Go through the following listing and count each line that contains the string "stays"; the answer is that number alone.

Material provided Block Start

-- ==== Sys2Proof/Machine/Ops.lean ====
section
/-! DEFINITION. The shared operations of the engine: registers and their fields, bytes, engine time, events and their
vectors, semaphores and the checks of the register hub, the mirror image. -/

namespace Sys2Proof

/-- The index of a Control Port: 0 for CP_A, 1 for CP_B. -/
def Port.idx : Port → Nat
  | .a => 0
  | .b => 1

/-- The other Control Port. -/
def Port.other : Port → Port
  | .a => .b
  | .b => .a

namespace Machine

/-- What a step answers. -/
abbrev Res := Host.Outcome State Fault Refusal

/-! ### Bit fields and bytes -/

/-- The field of `width` bits at `lo` of a word. -/
def bits (v lo width : Nat) : Nat := v / 2 ^ lo % 2 ^ width

/-- The word `old` with the field of `width` bits at `lo` replaced by `v`. -/
def insertBits (old lo width v : Nat) : Nat :=
  old % 2 ^ lo + v % 2 ^ width * 2 ^ lo + old / 2 ^ (lo + width) * 2 ^ (lo + width)

/-- Bit `i` of a word. -/
def bit (v i : Nat) : Bool := v / 2 ^ i % 2 == 1

/-- A truth value as a bit. -/
def b2n (b : Bool) : Nat := if b then 1 else 0

/-- The word with bit `i` set. -/
def setBit (v i : Nat) : Nat := if bit v i then v else v + 2 ^ i

/-- The word with bit `i` clear. -/
def clearBit (v i : Nat) : Nat := if bit v i then v - 2 ^ i else v

/-- Two's complement reading of `width` bits. -/
def signed (width v : Nat) : Int :=
  if v % 2 ^ width < 2 ^ (width - 1) then (v % 2 ^ width : Nat) else (v % 2 ^ width : Nat) - (2 ^ width : Nat)

/-- The `width` bits that stand for an integer in two's complement. -/
def unsigned (width : Nat) (x : Int) : Nat := (x % (2 ^ width : Nat)).toNat

/-- The indices of the bits that are set among the low `n` bits of a mask. -/
def bitList (n v : Nat) : List Nat := (List.range n).filter (bit v)

/-- The little-endian bytes of a number (R15). -/
def leBytes : Nat → Nat → List Byte
  | 0, _ => []
  | n + 1, v => BitVec.ofNat 8 v :: leBytes n (v / 256)

/-- The number that little-endian bytes stand for (R15). -/
def leNat : List Byte → Nat
  | [] => 0
  | b :: bs => b.toNat + 256 * leNat bs

/-- The big-endian bytes of a number (VITA 49.2 packets, SEC 1 points). -/
def beBytes (n v : Nat) : List Byte := (leBytes n v).reverse

/-- The number that `n` bytes at an offset of a byte string stand for, least significant first; bytes past the end
read 0. -/
def field (b : List Byte) (off n : Nat) : Nat := leNat ((b.drop off).take n)

/-- Division rounded to the nearest integer, half to even. -/
def roundEven (a : Int) (d : Nat) : Int :=
  let q := a / (d : Int)
  let r := (a % (d : Int)).toNat
  if 2 * r < d then q else if d < 2 * r then q + 1 else if q % 2 = 0 then q else q + 1

/-- Division of naturals rounded to the nearest integer, half to even. -/
def roundEvenNat (a d : Nat) : Nat := (roundEven a d).toNat

/-! ### Registers -/

namespace State

/-- The word at a BAR0 offset whose reset value is `rst`. -/
def word (s : State) (a rst : Nat) : Nat := (s.regs.get (BitVec.ofNat 32 rst) a).toNat

/-- The word at a BAR0 offset becomes `v`. -/
def setWord (s : State) (a rst v : Nat) : State :=
  { s with regs := s.regs.put (BitVec.ofNat 32 rst) a (BitVec.ofNat 32 v) }

/-- The register at a location as one number: one word, or two, the low one first (R10). -/
def regVal (s : State) (l : Loc) : Nat :=
  if l.lo + l.width ≤ 32 then s.word l.addr (l.rst % 2 ^ 32)
  else s.word l.addr (l.rst % 2 ^ 32) + 2 ^ 32 * s.word (l.addr + 4) (l.rst / 2 ^ 32)

/-- The value of a register field. -/
def f (s : State) (l : Loc) : Nat := bits (s.regVal l) l.lo l.width

/-- The state with a register field at `v`, cut to the field's width. -/
def set (s : State) (l : Loc) (v : Nat) : State :=
  let x := insertBits (s.regVal l) l.lo l.width v
  if l.lo + l.width ≤ 32 then s.setWord l.addr (l.rst % 2 ^ 32) x
  else (s.setWord l.addr (l.rst % 2 ^ 32) (x % 2 ^ 32)).setWord (l.addr + 4) (l.rst / 2 ^ 32) (x / 2 ^ 32)

/-- A one-bit field is 1. -/
def flag (s : State) (l : Loc) : Bool := s.f l == 1

/-- A counter field goes up by `n` and stays at its greatest value. -/
def addSat (s : State) (l : Loc) (n : Nat) : State := s.set l (min (2 ^ l.width - 1) (s.f l + n))

/-- A counter field goes up by one and stays at its greatest value. -/
def bump (s : State) (l : Loc) : State := s.addSat l 1

/-- A counter field goes up by `n` and wraps. -/
def addWrap (s : State) (l : Loc) (n : Nat) : State := s.set l ((s.f l + n) % 2 ^ l.width)

/-- The value in force of the register at a location with SH fields (R7). -/
def actVal (s : State) (l : Loc) : Nat :=
  let w := fun (a r : Nat) => (s.act.get (BitVec.ofNat 32 r) a).toNat
  if l.lo + l.width ≤ 32 then w l.addr (l.rst % 2 ^ 32)
  else w l.addr (l.rst % 2 ^ 32) + 2 ^ 32 * w (l.addr + 4) (l.rst / 2 ^ 32)

/-- The value in force of an SH field (R7). -/
def fa (s : State) (l : Loc) : Nat := bits (s.actVal l) l.lo l.width

/-- One word of a shadow becomes the value in force. -/
def applyWord (s : State) (a rst : Nat) : State :=
  { s with act := s.act.put (BitVec.ofNat 32 rst) a (s.regs.get (BitVec.ofNat 32 rst) a) }

/-- The shadow of a register becomes the value in force: the unit's commit point (R7). -/
def applyShadow (s : State) (l : Loc) : State :=
  if l.lo + l.width ≤ 32 then s.applyWord l.addr (l.rst % 2 ^ 32)
  else (s.applyWord l.addr (l.rst % 2 ^ 32)).applyWord (l.addr + 4) (l.rst / 2 ^ 32)

/-! ### Ports, time, outputs -/

/-- The state of a Control Port. -/
def port (s : State) : Port → PortSt
  | .a => s.portA
  | .b => s.portB

/-- The state with a Control Port's state changed. -/
def setPort (s : State) (p : Port) (x : PortSt) : State :=
  match p with
  | .a => { s with portA := x }
  | .b => { s with portB := x }

/-- Engine time now (R16). -/
def now (s : State) : Stamp := ⟨s.time.tick.toNat, s.time.phase.toNat⟩

/-- The high word of the 64-bit register at an offset is written: it becomes the port's pending high word (R11). -/
def pendHigh (s : State) (p : Port) (off v : Nat) : State :=
  s.setPort p { s.port p with pendHi := some (off, BitVec.ofNat 32 v) }

/-- The pending high word of a port for the 64-bit register at an offset (R11). -/
def highFor (s : State) (p : Port) (off : Nat) : Option Nat :=
  match (s.port p).pendHi with
  | some (o, w) => if o = off then some w.toNat else none
  | none => none

/-- A port's pending high word is used up (R11). -/
def highUsed (s : State) (p : Port) : State := s.setPort p { s.port p with pendHi := none }

/-- Something leaves the engine. -/
def emit (s : State) (o : Out) : State := { s with out := o :: s.out }

/-- The last access is completed. -/
def complete (s : State) (c : Completion) : State := { s with bus := c }

/-! ### Events (R69) -/

/-- Event `n` occurs for one port: counted, and where it is routed and not pending it becomes pending and marks its
vector (R69). Nothing happens while the port's event state is in reset (R73). -/
def raiseAt (s : State) (p : Port) (n : Nat) : State :=
  if (s.port p).evtReset then s
  else
    let s := s.bump (EVT_CNT.count p.idx n)
    let w := s.f (EVT_PEND.reg p.idx (n / 32))
    if s.flag (EVT_ROUTE.en p.idx n) && !bit w (n % 32) then
      let s := s.set (EVT_PEND.reg p.idx (n / 32)) (setBit w (n % 32))
      s.setPort p { s.port p with marks := (s.port p).marks.put false (s.f (EVT_ROUTE.vector p.idx n)) true }
    else s

/-! ### Domains and absent units -/

/-- The block a BAR0 offset lies in, as the power domain of its block (R38); none for a reserved address. -/
def domainOf (off : Nat) : Option Domain :=
  if off < 0x10000 then some .host
  else if off < 0x20000 then some .aon
  else if off < 0x80000 then some .host
  else if off < 0x100000 then some .fabric
  else if off < 0x118000 then some .conv
  else if off < 0x120000 then some .host
  else if off < 0x1A0000 then some .fabric
  else if off < 0x1C0000 then some .memory
  else if off < 0x1F0000 then some .host
  else if off < 0x200000 then some .display
  else if off < 0x210000 then some .fabric
  else if off < 0x220000 then some .conv
  else if off < 0x250000 then some .host
  else if off < 0x260000 then some .fabric
  else if off < 0x1000000 then none
  else if off < 0x1880000 then some .kp
  else none

/-- The state of a power domain. -/
def domSt (s : State) : Domain → DomSt
  | .aon => s.dom.aon
  | .host => s.dom.host
  | .conv => s.dom.conv
  | .fabric => s.dom.fabric
  | .memory => s.dom.memory
  | .display => s.dom.display
  | .kp => s.dom.kp

/-- A domain is up: on, and not in retention (R42). -/
def up (s : State) (d : Domain) : Bool := s.domSt d == .on

/-- The ordering variant (R1, R4): 0 KSH4-FA, 1 KSH4-NA, 2 KSH2-FA. -/
def variant (s : State) : Nat := s.f GLB_ID.variant

/-- Input and path `p` exist in the variant (R1). -/
def pathPresent (s : State) (p : Nat) : Bool := decide (p < if s.variant == 2 then 2 else 4)

/-- How many kernel processors the variant numbers for work (R1). -/
def kpPresent (s : State) (n : Nat) : Bool :=
  if s.variant == 2 then decide (n < 32) || n == 64 || n == 65 else decide (n < 68)

/-- Capture-memory channel `m` exists in the variant (R1). -/
def mcPresent (s : State) (m : Nat) : Bool := decide (m < if s.variant == 2 then 4 else 8)

/-- The display unit exists in the variant (R1). -/
def displayPresent (s : State) : Bool := s.variant != 1

/-- The event is one of a unit that is absent in the variant (R3, R66). -/
def eventAbsent (s : State) (n : Nat) : Bool :=
  if 72 ≤ n && n < 96 then !s.pathPresent (n % 4)
  else if 128 ≤ n && n < 168 then !s.pathPresent (n % 4)
  else if 640 ≤ n && n < 844 then !s.kpPresent ((n - 640) / 3)
  else if 850 ≤ n && n < 856 then !s.displayPresent
  else false

/-- Event `n` is raised: for each port separately (R69). A unit that is absent raises none of its events (R3). -/
def raise (s : State) (n : Nat) : State := if s.eventAbsent n then s else (s.raiseAt .a n).raiseAt .b n

/-- Events of a list are raised, in order. -/
def raiseAll (s : State) : List Nat → State
  | [] => s
  | n :: ns => (s.raise n).raiseAll ns

/-- Registers that stand once for each of four inputs or paths: where the first begins, and the bytes of each (R2, R38). -/
def perPath : List (Nat × Nat) :=
  [(0x210, 0x20), (0x40100, 0x10), (0x40200, 0x40), (0x100000, 0x1000), (0x120000, 0x8000), (0x140000, 0x10000),
   (0x188200, 0x10), (0x220040, 0x4), (0x224000, 0x2000), (0x22C000, 0x400)]

/-- A BAR0 offset belongs to a unit that is absent in the variant (R2). -/
def absent (s : State) (off : Nat) : Bool :=
  if 0x1F0000 ≤ off && off < 0x200000 then !s.displayPresent
  else if 0x1B0000 ≤ off && off < 0x1B0800 then !s.mcPresent (off % 0x10000 / 0x100)
  else if 0x1000000 ≤ off && off < 0x1880000 then !s.kpPresent (off % 0x1000000 / 0x20000)
  else perPath.any fun e => decide (e.1 ≤ off) && decide (off < e.1 + 4 * e.2) && !s.pathPresent ((off - e.1) / e.2)

/-- A BAR0 offset reaches a register: its block is not reserved, its domain is up, its unit is there (R2, R8, R13). -/
def reachable (s : State) (off : Nat) : Bool :=
  match domainOf off with
  | none => false
  | some d => s.up .host && s.up d && !s.absent off

/-! ### Semaphores and guards -/

/-- Who holds SEM_n. -/
def holder (s : State) (n : Nat) : Option Holder := s.sem.holder.get none n

/-- The state with SEM_n held by `h`, or free. -/
def setHolder (s : State) (n : Nat) (h : Option Holder) : State :=
  { s with sem := { s.sem with holder := s.sem.holder.put none n h } }

/-- SEM_n becomes free; with SEM_3 the fast controls go off (R86). -/
def freeSem (s : State) (n : Nat) : State :=
  let s := s.setHolder n none
  if n = 3 then (s.set MP_CTL.fast_en 0).set MP_STATUS.fast_en 0 else s

/-- The owner code of a holder (R55). -/
def ownerCode : Holder → Word
  | .cp .a => 0x5E00000A
  | .cp .b => 0x5E00000B
  | .engine => 0x5E00000E

/-- A write of port `p` at `off` is refused: counted, its offset kept, event 8 or 9 (R60). -/
def refuse (s : State) (p : Port) (off : Nat) : State :=
  match p with
  | .a => ((s.bump SEM_REFUSED_0.reg).set SEM_LAST_REFUSED_0.reg off).raise 8
  | .b => ((s.bump SEM_REFUSED_1.reg).set SEM_LAST_REFUSED_1.reg off).raise 9

/-- A write with the rights of a Control Port at a BAR0 offset, guarded by a semaphore or not, reaches the register hub:
dropped where nothing is there (R2, R8, R13), refused where its guard is not held (R60), else it has its effect. -/
def portWrite (s : State) (p : Port) (off : Nat) (sem : Option Nat) (effect : State → State) : State :=
  if !s.reachable off then s
  else
    match sem with
    | none => effect s
    | some n => if s.holder n = some (.cp p) then effect s else s.refuse p off

/-- A write request of a Control Port at a BAR0 offset: completed, and then as `portWrite` says. -/
def hubWrite (s : State) (p : Port) (off : Nat) (sem : Option Nat) (effect : State → State) : State :=
  (s.complete .ok).portWrite p off sem effect

/-! ### Mirror image (R78) -/

/-- A group of the mirror takes new data words, given by their place in the group, all together, and its generation
word goes up by one (R78). -/
def mirrorUpdate (s : State) (group : Nat) (ws : List (Nat × Nat)) : State :=
  let words := ws.foldl (fun t (e : Nat × Nat) => Tab.put 0 t (16 * group + e.1) (BitVec.ofNat 32 e.2)) s.mirror.words
  let gen := Tab.get 0 words (16 * group)
  { s with mirror := { s.mirror with words := words.put 0 (16 * group) (gen + 1) } }

/-- A free value is drawn: the number it is known by, and the state after. -/
def draw (s : State) : Nat × State := (s.free, { s with free := s.free + 1 })

end State

end Machine

end Sys2Proof
end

Material provided Block End

(Written answer)
2